1960年代以前に手話テキストといわれるものがほとんど存在せず、ろうあ者が自由、闊達に表現されていた手話には多くの地域・ろう学校・地方色があった。
松本ろう学校と長野ろう学校の卒業生
手話表現の違い
長野では大きく分けて松本ろう学校と長野ろう学校の卒業生を中心とした手話表現上の違いがしばしば見受けられた。
京都と大阪でも多くの手話表現が存在した。
大阪を中心とした手話表現
「私たちの手話1」
が初めて創刊されたとき
「私たちの手話1」が初めて創刊されたとき、大阪を中心とした手話表現がイラスト化されたため「姉・妹」「兄・弟」など薬指・小指を立てるか折り曲げるかどうかは、京都と大阪では違いがあった。

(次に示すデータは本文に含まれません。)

/-- The stored form of a block (R224). -/
def storedForm (bs : List Byte) : List Byte :=
  if bs.length ≤ 32768 then storedBlock true bs
  else storedBlock false (bs.take 32768) ++ storedBlock true (bs.drop 32768)

/-- A block coded from its symbols: data and whether it is stored (R223). -/
def hankBuild (data : List Byte) (syms : List (Nat × Nat)) : List Byte × Bool :=
  let f := fixedForm syms
  let d := dynamicBits syms
  let best := if f.length ≤ d.length then f else d
  let stored := storedForm data
  if stored.length < ceilDiv best.length 8 then (stored, true) else (packBits best, false)

/-! ## Decoding (R231 to R234) -/

/-- A decoder failure: fault code and detail (R232). -/
abbrev HankErr := Nat × Nat

def badCode (d : Nat) : HankErr := (0x0A, d)
def distBeyond : HankErr := (0x0B, 0)
def lenOverrun : HankErr := (0x0C, 0)

/-- The decoder's input: bytes, and the position of the next bit. -/
structure BitIn where
  data : Array Nat
  pos : Nat

/-- The next `n` bits, least significant first; past COMP_LEN they fail (R232). -/
def BitIn.read (i : BitIn) (n : Nat) : Except HankErr (Nat × BitIn) :=
  if 8 * i.data.size < i.pos + n then .error lenOverrun
  else
    .ok ((List.range n).foldl (fun a k => a + i.data.getD ((i.pos + k) / 8) 0 / 2 ^ ((i.pos + k) % 8) % 2 * 2 ^ k) 0,
         { i with pos := i.pos + n })

/-- A code's tables: count of each length, and symbols in code order. -/
structure DecTab where
  counts : Array Nat
  syms : Array Nat
  single : Bool
  empty : Bool

/-- Tables of a code with given lengths. -/
def DecTab.of (ls : List Nat) : DecTab where
  counts := ((List.range 16).map fun l => if l = 0 then 0 else lenCount ls l).toArray
  syms := ((List.range 15).flatMap fun l => (List.range ls.length).filter fun s => ls.getD s 0 == l + 1).toArray
  single := (ls.filter (· != 0)) == [1]
  empty := ls.all (· == 0)

/-- A symbol read bit by bit; `err` for a value that the code does not assign. -/
def DecTab.sym (t : DecTab) (err : HankErr) : Nat → Nat → Nat → Nat → Nat → BitIn → Except HankErr (Nat × BitIn)
  | 0, _, _, _, _, _ => .error err
  | fuel + 1, l, code, first, index, i =>
    match i.read 1 with
    | .error e => .error e
    | .ok (b, i') =>
      let code' := code * 2 + b
      let n := t.counts.getD l 0
      if code' < first + n then .ok (t.syms.getD (index + (code' - first)) 0, i')
      else if t.single || t.empty then .error err
      else DecTab.sym t err fuel (l + 1) code' ((first + n) * 2) (index + n) i'

/-- A symbol of a code. -/
def DecTab.next (t : DecTab) (err : HankErr) (i : BitIn) : Except HankErr (Nat × BitIn) := t.sym err 15 1 0 0 0 i

/-- A copy of `n` bytes from distance `d`. -/
def copyBytes (d : Nat) : Nat → Array Nat → Array Nat
  | 0, out => out
  | n + 1, out => copyBytes d n (out.push (out.getD (out.size - d) 0))

/-- The symbols of one compressed RFC 1951 block (R232, R233). -/
def decodeSyms (lit dist : DecTab) (len : Nat) : Nat → BitIn → Array Nat → Except HankErr (BitIn × Array Nat)
  | 0, _, _ => .error lenOverrun
  | fuel + 1, i, out =>
    match lit.next (badCode 8) i with
    | .error e => .error e
    | .ok (s, i) =>
      if s < 256 then
        if out.size < len then decodeSyms lit dist len fuel i (out.push s) else .error lenOverrun
      else if s = 256 then .ok (i, out)
      else
        match lengthTable.find? (fun r => r.1 == s) with
        | none => .error (badCode 8)
        | some (_, lb, lx) =>
          match i.read lx with
          | .error e => .error e
          | .ok (lv, i) =>
            match dist.next (badCode 8) i with
            | .error e => .error e
            | .ok (ds, i) =>
              match distTable.find? (fun r => r.1 == ds) with
              | none => .error (badCode 8)
              | some (_, db, dx) =>
                match i.read dx with
                | .error e => .error e
                | .ok (dv, i) =>
                  if out.size < db + dv then .error distBeyond
                  else if len < out.size + (lb + lv) then .error lenOverrun
                  else decodeSyms lit dist len fuel i (copyBytes (db + dv) (lb + lv) out)
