/-- SORT_PASS_DONE: the sorter ends a pass over the next row of an operand.  Each finished run of a row of several runs goes to
scratch space, a merging pass waits for what it reads from there, and the last pass leaves the row sorted, without equal indices
(R170, R171, R289). -/
def execSortPassDone (n : Sp) (j : Nat) (o : Opnd) (s : State) : Host.Outcome State Fault Refusal :=
  done (s.onEng fun e => e.withJob n j fun x =>
    match x.strm o, x.desc.mtch with
    | some st, some m =>
      let unsorted := match o with | .a => m.unsortedA | .b => m.unsortedB
      if !unsorted || st.phase != .open || decide (st.decoded ≤ st.sorted) || (e.sp n).waits x.id true 40 || (e.sp n).waits x.id false 22 then e
      else
        let row := st.rows.getD st.sorted []
        let e1 := if st.passes = 0 ∧ 65536 < row.length then e.placeRuns n x.id row else e
        if !e1.jobLive n x.id then e1
        else if st.passes + 1 < sortPasses row.length then e1.modStrm n x.id o fun s => { s with passes := s.passes + 1 }
        else
          let r := sortRow row
          if !ascending (r.map (·.1)) then e1.fault n x.id 0x04 6 (st.first + st.sorted)
          else
            (e1.modStrm n x.id o fun s => { s with rows := setAt s.rows s.sorted r, sorted := s.sorted + 1, passes := 0 }).sparseOn n x.id
    | _, _ => e)

/-! ## Stealing within a spindle (R178 to R180) -/

/-- Entries of a lane's partial file: partials for outputs that it does not own (R180). -/
def Lane.fileUse (l : Nat) (x : Lane) : Nat := (x.partials.filter fun p => p.output % 64 != l).length

/-- The lane may ask: it is idle, its partial file has room, and an unstarted segment remains
(R178, R180). -/
def Spindle.mayAsk (s : Spindle) (n l : Nat) : Bool :=
  match s.merge with
  | some c => (c.laneSteal || c.owner != n) && (s.lane l).idle && (s.lane l).answer.isNone && s.anyUnstarted && decide ((s.lane l).fileUse l < 8)
  | none => false

/-- A request of lane l reaches lane v. -/
def Spindle.ask (s : Spindle) (l v : Nat) (st : StealSt) : Spindle :=
  (s.modLane l fun x => { x with steal := st }).modLane v fun x => { x with asked := x.asked ++ [l] }

/-- LANE_STEAL_REQUEST: an idle lane asks its right neighbour (R178). -/
def execLaneStealRequest (n : Sp) (lane : Fin 64) (s : State) : Host.Outcome State Fault Refusal :=
  done (s.onEng fun e => e.modSp n fun sp =>
    if sp.mayAsk n lane && (sp.lane lane).steal == .idle then sp.ask lane ((lane + 1) % 64) .askedFirst else sp)

/-- The smallest of a list of lanes. -/
def leastLane (xs : List Nat) : Nat := xs.foldl min 64

/-- LANE_STEAL_DECIDE: a victim decides the request of the lowest lane that asks it (R179). -/
def execLaneStealDecide (n : Sp) (victim : Fin 64) (s : State) : Host.Outcome State Fault Refusal :=
  done (s.onEng fun e => e.modSp n fun sp =>
    let v := sp.lane victim
    if v.asked.isEmpty then sp
    else
      let t := leastLane v.asked
      let keep := v.unstarted.length / 2
      let given := v.unstarted.drop keep
      let s1 := sp.modLane victim fun x => { x with asked := x.asked.erase t, unstarted := x.unstarted.take keep }
      { (s1.modLane t fun x => { x with answer := some given }) with
        work := { sp.work with stealLane := satAdd sp.work.stealLane given.length } })

/-- LANE_STEAL_ANSWER: the answer reaches the thief (R178, R179). -/
def execLaneStealAnswer (n : Sp) (lane : Fin 64) (s : State) : Host.Outcome State Fault Refusal :=
  done (s.onEng fun e => (e.modSp n fun sp =>
    let x := sp.lane lane
    match x.answer, sp.merge with
    | some (g :: gs), some c =>
      sp.modLane lane fun x => ({ x with answer := none, steal := .idle, unstarted := x.unstarted ++ g :: gs }).takeUp c
    | some _, _ =>
      let s1 := sp.modLane lane fun x => { x with answer := none }
      if x.steal = .askedFirst then
        if s1.mayAsk n lane then s1.ask lane ((lane + 63) % 64) .askedSecond else s1.modLane lane fun x => { x with steal := .idle }
      else s1.modLane lane fun x => { x with steal := .waiting }
    | none, _ => sp).thiefAdvance n)

/-- LANE_STEAL_RETRY: after the wait a thief starts over with its right neighbour (R178). -/
def execLaneStealRetry (n : Sp) (lane : Fin 64) (s : State) : Host.Outcome State Fault Refusal :=
  done (s.onEng fun e => e.modSp n fun sp =>
    if (sp.lane lane).steal == .waiting then
      if sp.mayAsk n lane then sp.ask lane ((lane + 1) % 64) .askedFirst else sp.modLane lane fun x => { x with steal := .idle }
    else sp)

/-! ## Stealing around the ring (R181 to R185) -/

/-- No job bound to spindle n waits in its queues (R181). -/
def Engine.noJobWaits (e : Engine) (n : Sp) : Bool := (e.creel.heads e.conf 1 n).isEmpty

/-- Spindle n may ask around the ring (R181). -/
def Engine.mayRingSteal (e : Engine) (n : Sp) : Bool :=
  let s := e.sp n
  e.live && s.pwr == .on && s.enable && s.ringEn && e.noJobWaits n && s.merge.isNone && (e.arrayJob n).isNone && (Tab.getD e.conf.spindles n {}).ringSteal &&
    e.conf.clientOf n != 0xFFFF

/-- The lane with the most unstarted segments, the lowest on a tie, and their number (R182). -/
def Spindle.fullestLane (s : Spindle) : Nat × Nat :=
  s.lanes.foldl (fun best p => if best.2 < p.2.unstarted.length then (p.1, p.2.unstarted.length) else best) (0, 0)

/-- Record numbers for the segments that an owner grants, from k on; a segment granted onward keeps
its own (R182). -/
def numberSegs : Nat → List Seg → List Seg
  | _, [] => []
  | k, g :: gs => match g.record with
    | some _ => g :: numberSegs k gs
    | none => { g with record := some k } :: numberSegs (k + 1) gs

このことで、京都のろうあ者から多くの不満や意見が出されたが、今思えば大阪の薬指・小指を立てる手話のほうが手指に負担がかからない。
身体の機能に逆らわない表現であることが解る。
「私たちの手話1」創刊号では大阪の表現が取り入れられている。
ほんの少しの表現の違いであるが、1960年代前後の私の手話経験では、手話で話すだけでおよそその人が生まれ育った地域・ろう学校が推測できたものである。
京都に伝わる手話と
類似点が多い長崎の手話
しかし、長崎で出会ったろうあ者の手話があまりにも京都に伝わる手話と類似点が多いことに驚いたことがある。
何人かの年輩のろうあ者の人と話をしたときに、長崎の○○さん(名前を忘れてしまったのが残念)が、京都に画を学びに行き滞留しそこで学んだ手話を長崎のろうあ者に広めて受け入れられたとのこと。
どおりで、と思った記憶がある。
だが、1960年代に私が京都で教えてもらった長崎という手話は、祈念像を表していた。現在長崎で使われている「長崎」という手話ではなかった。
年配のろうあ者は、終点・岬の手話をしていたが。
表現された手話をことばや文字に
置き換えることの困難さ
このことを避けて手話とは
とさもさも解った言い方
いつの間にか長崎という固有名詞の手話が変化したことは間違いがない。
それと対照的に広島の手話が安芸の宮島の鳥居を表していたのが今思うと不思議に思う。
私の提起は、全通研長崎支部のみんなにそれなりに受け入れられ被爆体験の証言の中にも長崎ことばが取り入れられているところがある。
ろうあ者の表現と口話表現の両方を注視していたことが伺えられてうれしく思う。